#### PROBLEM TO SOLVE
From the entries below, pull out each line where "when" appears.

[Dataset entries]
.....
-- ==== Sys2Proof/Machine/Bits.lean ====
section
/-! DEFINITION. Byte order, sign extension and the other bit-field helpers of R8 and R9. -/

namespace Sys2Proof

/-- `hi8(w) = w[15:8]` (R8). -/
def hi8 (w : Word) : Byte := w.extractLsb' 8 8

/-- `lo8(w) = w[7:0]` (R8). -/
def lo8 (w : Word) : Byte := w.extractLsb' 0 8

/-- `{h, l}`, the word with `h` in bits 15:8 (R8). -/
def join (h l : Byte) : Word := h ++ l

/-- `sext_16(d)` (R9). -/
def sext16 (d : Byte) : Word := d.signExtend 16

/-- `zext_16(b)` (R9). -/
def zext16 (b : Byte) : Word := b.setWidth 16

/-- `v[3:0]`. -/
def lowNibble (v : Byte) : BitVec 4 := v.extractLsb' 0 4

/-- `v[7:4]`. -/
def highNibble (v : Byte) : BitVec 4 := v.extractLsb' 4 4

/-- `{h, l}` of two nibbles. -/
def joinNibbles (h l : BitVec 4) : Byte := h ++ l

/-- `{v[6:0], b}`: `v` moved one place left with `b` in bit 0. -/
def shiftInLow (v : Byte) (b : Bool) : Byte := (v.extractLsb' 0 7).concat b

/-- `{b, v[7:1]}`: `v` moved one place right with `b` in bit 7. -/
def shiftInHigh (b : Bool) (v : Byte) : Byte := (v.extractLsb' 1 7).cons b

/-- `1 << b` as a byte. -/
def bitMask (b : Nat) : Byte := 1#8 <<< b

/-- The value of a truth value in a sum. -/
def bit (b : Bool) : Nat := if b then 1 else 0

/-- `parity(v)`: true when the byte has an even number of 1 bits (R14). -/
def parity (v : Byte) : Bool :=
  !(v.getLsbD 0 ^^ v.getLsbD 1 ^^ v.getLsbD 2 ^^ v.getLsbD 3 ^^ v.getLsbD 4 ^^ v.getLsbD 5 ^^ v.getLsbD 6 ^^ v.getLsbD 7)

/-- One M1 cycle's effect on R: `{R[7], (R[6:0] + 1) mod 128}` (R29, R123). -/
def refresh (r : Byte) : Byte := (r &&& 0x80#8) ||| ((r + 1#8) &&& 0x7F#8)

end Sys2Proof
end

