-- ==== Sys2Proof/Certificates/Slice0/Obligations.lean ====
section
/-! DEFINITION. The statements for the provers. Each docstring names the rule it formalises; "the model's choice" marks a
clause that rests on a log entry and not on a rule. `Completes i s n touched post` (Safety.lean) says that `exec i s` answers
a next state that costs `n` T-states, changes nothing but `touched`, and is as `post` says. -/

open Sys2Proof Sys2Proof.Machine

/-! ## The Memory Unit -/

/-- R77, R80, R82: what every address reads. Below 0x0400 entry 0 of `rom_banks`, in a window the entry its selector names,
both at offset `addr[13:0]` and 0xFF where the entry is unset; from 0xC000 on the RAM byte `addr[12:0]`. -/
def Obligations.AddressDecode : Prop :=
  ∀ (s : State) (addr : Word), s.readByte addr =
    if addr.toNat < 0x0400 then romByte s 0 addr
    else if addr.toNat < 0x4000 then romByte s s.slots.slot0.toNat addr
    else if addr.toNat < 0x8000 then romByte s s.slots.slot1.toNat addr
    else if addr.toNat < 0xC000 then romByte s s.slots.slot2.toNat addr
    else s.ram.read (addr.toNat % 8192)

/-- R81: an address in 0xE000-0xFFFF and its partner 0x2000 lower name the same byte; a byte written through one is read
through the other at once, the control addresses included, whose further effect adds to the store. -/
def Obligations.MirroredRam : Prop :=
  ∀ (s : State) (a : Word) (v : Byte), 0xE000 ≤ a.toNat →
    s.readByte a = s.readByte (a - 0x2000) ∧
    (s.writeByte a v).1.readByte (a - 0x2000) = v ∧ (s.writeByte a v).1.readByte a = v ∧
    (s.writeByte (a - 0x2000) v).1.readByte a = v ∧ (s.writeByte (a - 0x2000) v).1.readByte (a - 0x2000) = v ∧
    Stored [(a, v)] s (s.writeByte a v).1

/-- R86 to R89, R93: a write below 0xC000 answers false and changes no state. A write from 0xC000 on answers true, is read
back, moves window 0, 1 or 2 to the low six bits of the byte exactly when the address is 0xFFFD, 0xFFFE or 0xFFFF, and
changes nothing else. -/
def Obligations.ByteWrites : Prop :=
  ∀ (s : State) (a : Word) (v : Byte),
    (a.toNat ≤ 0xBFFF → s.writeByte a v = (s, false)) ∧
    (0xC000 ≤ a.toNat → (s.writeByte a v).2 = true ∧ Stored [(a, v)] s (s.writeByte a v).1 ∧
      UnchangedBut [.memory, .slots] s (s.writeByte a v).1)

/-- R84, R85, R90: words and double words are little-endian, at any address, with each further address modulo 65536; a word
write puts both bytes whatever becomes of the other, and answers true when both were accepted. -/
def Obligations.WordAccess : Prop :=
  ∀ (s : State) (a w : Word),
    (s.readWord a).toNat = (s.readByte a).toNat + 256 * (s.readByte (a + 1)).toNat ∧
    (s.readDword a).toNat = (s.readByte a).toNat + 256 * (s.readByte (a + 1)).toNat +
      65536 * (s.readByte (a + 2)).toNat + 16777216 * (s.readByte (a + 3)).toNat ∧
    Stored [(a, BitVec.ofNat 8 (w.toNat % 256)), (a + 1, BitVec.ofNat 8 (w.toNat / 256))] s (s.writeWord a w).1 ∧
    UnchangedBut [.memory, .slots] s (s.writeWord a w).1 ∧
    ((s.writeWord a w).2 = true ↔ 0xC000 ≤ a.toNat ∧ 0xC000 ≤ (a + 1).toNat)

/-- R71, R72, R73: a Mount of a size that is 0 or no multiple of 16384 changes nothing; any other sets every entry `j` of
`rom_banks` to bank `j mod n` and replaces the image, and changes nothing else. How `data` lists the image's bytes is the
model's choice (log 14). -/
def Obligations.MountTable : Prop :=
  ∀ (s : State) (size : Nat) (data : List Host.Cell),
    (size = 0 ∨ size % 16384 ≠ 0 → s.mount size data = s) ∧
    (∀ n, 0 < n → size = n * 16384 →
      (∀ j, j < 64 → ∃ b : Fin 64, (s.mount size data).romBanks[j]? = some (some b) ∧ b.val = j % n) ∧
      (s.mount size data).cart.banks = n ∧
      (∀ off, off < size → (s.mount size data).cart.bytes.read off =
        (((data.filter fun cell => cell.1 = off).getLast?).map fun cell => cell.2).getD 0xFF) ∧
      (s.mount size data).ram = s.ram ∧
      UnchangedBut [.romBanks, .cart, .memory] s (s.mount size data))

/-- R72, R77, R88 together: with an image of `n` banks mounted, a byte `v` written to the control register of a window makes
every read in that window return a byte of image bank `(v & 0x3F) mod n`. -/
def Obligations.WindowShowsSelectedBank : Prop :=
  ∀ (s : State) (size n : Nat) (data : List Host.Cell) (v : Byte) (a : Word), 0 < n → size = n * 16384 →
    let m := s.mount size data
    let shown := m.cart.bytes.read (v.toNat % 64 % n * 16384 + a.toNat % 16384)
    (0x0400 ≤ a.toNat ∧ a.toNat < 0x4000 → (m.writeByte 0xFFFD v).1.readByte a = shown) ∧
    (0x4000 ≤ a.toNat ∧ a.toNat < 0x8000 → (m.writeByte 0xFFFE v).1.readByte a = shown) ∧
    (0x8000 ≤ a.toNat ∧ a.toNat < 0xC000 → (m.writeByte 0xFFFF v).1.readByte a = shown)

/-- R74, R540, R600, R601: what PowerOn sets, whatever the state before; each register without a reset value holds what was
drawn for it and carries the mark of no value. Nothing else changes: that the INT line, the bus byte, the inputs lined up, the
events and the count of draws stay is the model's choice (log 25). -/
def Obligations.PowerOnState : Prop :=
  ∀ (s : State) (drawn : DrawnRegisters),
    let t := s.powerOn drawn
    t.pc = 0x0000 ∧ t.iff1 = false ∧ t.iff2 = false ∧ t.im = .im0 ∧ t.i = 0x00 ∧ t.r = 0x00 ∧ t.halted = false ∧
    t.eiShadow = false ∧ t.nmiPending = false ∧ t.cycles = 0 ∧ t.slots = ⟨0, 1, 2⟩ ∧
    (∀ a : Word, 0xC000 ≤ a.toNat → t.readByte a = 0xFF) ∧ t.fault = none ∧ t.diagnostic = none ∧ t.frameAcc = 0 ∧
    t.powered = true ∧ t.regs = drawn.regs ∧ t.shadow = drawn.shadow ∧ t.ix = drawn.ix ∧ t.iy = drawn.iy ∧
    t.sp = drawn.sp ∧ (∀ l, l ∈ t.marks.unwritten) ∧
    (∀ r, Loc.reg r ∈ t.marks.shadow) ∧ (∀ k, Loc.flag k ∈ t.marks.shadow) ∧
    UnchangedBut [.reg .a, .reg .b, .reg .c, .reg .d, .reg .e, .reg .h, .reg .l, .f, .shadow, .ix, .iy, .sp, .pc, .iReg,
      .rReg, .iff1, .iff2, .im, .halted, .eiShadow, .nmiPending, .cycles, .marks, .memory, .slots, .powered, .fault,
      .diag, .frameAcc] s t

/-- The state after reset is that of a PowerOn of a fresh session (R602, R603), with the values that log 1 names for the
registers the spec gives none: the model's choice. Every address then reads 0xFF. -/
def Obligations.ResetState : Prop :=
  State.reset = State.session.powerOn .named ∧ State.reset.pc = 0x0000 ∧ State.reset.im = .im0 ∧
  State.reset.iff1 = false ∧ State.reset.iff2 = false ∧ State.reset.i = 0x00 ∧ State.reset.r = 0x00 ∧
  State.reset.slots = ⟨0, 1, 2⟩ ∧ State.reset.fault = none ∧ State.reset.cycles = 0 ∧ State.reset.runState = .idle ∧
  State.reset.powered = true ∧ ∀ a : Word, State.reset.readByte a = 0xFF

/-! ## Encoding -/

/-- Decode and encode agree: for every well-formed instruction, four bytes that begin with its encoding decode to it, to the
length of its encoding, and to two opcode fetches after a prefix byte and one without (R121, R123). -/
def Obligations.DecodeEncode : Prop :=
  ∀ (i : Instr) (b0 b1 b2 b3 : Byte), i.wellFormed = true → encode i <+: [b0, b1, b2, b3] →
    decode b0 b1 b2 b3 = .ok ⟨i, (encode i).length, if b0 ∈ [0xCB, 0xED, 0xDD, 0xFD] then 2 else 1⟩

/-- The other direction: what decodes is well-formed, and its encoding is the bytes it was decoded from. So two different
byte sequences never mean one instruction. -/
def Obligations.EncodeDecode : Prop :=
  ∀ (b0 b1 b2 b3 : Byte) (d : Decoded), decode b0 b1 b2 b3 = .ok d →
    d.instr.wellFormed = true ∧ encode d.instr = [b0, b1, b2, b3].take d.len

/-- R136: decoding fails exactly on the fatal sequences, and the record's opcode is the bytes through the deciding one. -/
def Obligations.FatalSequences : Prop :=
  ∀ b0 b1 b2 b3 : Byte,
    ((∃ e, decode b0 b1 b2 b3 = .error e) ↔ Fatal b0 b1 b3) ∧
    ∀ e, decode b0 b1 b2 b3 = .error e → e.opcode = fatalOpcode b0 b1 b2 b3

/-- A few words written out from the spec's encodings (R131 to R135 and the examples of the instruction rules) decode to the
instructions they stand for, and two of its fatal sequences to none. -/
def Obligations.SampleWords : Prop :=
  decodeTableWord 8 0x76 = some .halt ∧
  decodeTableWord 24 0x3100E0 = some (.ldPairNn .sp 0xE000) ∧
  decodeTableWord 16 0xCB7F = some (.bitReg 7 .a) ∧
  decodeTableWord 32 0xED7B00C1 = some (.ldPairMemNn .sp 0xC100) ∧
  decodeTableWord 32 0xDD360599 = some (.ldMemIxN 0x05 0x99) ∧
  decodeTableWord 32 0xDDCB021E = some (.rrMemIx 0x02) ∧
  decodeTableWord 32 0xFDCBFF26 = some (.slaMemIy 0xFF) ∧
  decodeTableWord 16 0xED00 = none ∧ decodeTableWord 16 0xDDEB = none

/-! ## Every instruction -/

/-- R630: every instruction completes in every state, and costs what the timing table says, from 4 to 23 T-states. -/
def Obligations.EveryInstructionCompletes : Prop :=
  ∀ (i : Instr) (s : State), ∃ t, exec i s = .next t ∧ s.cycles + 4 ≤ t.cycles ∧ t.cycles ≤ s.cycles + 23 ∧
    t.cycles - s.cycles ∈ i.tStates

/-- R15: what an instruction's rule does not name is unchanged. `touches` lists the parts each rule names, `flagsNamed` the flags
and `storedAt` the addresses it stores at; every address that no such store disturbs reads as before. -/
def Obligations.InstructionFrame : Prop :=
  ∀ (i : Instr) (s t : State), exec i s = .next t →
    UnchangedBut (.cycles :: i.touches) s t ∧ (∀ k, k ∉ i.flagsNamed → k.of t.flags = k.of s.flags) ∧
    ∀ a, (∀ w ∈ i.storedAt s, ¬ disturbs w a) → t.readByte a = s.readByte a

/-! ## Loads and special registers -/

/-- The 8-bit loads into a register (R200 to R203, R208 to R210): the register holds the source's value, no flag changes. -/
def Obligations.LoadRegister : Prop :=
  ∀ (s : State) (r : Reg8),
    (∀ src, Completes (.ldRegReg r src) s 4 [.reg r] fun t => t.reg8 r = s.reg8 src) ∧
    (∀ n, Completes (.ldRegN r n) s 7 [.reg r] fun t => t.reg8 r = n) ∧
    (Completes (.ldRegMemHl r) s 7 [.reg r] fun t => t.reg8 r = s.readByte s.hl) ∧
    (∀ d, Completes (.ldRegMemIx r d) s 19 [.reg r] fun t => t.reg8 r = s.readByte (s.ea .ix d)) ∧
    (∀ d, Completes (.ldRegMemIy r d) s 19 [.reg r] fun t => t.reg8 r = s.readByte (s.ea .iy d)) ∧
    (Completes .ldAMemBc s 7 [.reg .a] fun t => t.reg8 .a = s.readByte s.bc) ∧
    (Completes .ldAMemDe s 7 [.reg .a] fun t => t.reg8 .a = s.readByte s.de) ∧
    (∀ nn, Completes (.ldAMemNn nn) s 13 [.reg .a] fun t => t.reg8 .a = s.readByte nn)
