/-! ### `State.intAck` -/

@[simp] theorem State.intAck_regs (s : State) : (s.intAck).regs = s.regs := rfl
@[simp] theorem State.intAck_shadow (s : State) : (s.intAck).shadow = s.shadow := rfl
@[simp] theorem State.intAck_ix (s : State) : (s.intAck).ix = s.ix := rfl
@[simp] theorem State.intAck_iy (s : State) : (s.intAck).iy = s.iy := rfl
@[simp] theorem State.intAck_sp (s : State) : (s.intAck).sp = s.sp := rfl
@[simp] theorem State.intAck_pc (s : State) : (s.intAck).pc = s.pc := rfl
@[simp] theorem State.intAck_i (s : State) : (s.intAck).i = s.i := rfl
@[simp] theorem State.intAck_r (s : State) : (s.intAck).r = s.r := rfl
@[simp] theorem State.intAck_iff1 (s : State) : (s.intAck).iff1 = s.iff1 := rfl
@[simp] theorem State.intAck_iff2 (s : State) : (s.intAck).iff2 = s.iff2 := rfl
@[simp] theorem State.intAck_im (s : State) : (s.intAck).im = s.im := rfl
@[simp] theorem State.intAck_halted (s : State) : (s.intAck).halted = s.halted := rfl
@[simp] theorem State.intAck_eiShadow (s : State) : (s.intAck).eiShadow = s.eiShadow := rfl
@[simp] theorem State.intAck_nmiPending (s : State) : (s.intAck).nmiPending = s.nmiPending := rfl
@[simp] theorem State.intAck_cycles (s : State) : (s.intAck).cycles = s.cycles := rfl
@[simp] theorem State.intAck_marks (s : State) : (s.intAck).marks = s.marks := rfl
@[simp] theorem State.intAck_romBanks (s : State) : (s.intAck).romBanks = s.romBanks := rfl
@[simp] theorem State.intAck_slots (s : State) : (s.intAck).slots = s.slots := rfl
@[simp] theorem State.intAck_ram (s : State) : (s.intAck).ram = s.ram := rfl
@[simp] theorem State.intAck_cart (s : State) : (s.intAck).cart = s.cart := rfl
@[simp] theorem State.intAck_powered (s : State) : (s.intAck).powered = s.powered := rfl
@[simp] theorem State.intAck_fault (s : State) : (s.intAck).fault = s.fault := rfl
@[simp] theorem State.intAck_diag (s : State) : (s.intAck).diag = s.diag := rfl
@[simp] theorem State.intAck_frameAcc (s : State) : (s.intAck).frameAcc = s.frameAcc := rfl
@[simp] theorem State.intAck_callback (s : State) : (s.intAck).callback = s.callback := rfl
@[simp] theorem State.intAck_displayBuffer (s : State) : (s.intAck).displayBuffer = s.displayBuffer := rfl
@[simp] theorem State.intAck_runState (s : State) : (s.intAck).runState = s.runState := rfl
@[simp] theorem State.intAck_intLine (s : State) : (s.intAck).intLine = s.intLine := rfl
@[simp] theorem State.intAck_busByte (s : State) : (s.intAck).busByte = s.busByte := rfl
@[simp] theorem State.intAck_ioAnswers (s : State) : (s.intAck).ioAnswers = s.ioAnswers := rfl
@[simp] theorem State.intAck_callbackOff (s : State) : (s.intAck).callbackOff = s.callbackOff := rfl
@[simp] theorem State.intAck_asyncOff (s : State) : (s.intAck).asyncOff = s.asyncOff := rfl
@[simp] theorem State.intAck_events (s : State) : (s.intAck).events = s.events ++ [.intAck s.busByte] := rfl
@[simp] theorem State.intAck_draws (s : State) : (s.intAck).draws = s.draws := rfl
.....
#### ANSWER SECTION
/-- `parity(v)`: true when the byte has an even number of 1 bits (R14). -/
back, moves window 0, 1 or 2 to the low six bits of the byte exactly when the address is 0xFFFD, 0xFFFE or 0xFFFF, and
write puts both bytes whatever becomes of the other, and answers true when both were accepted. -/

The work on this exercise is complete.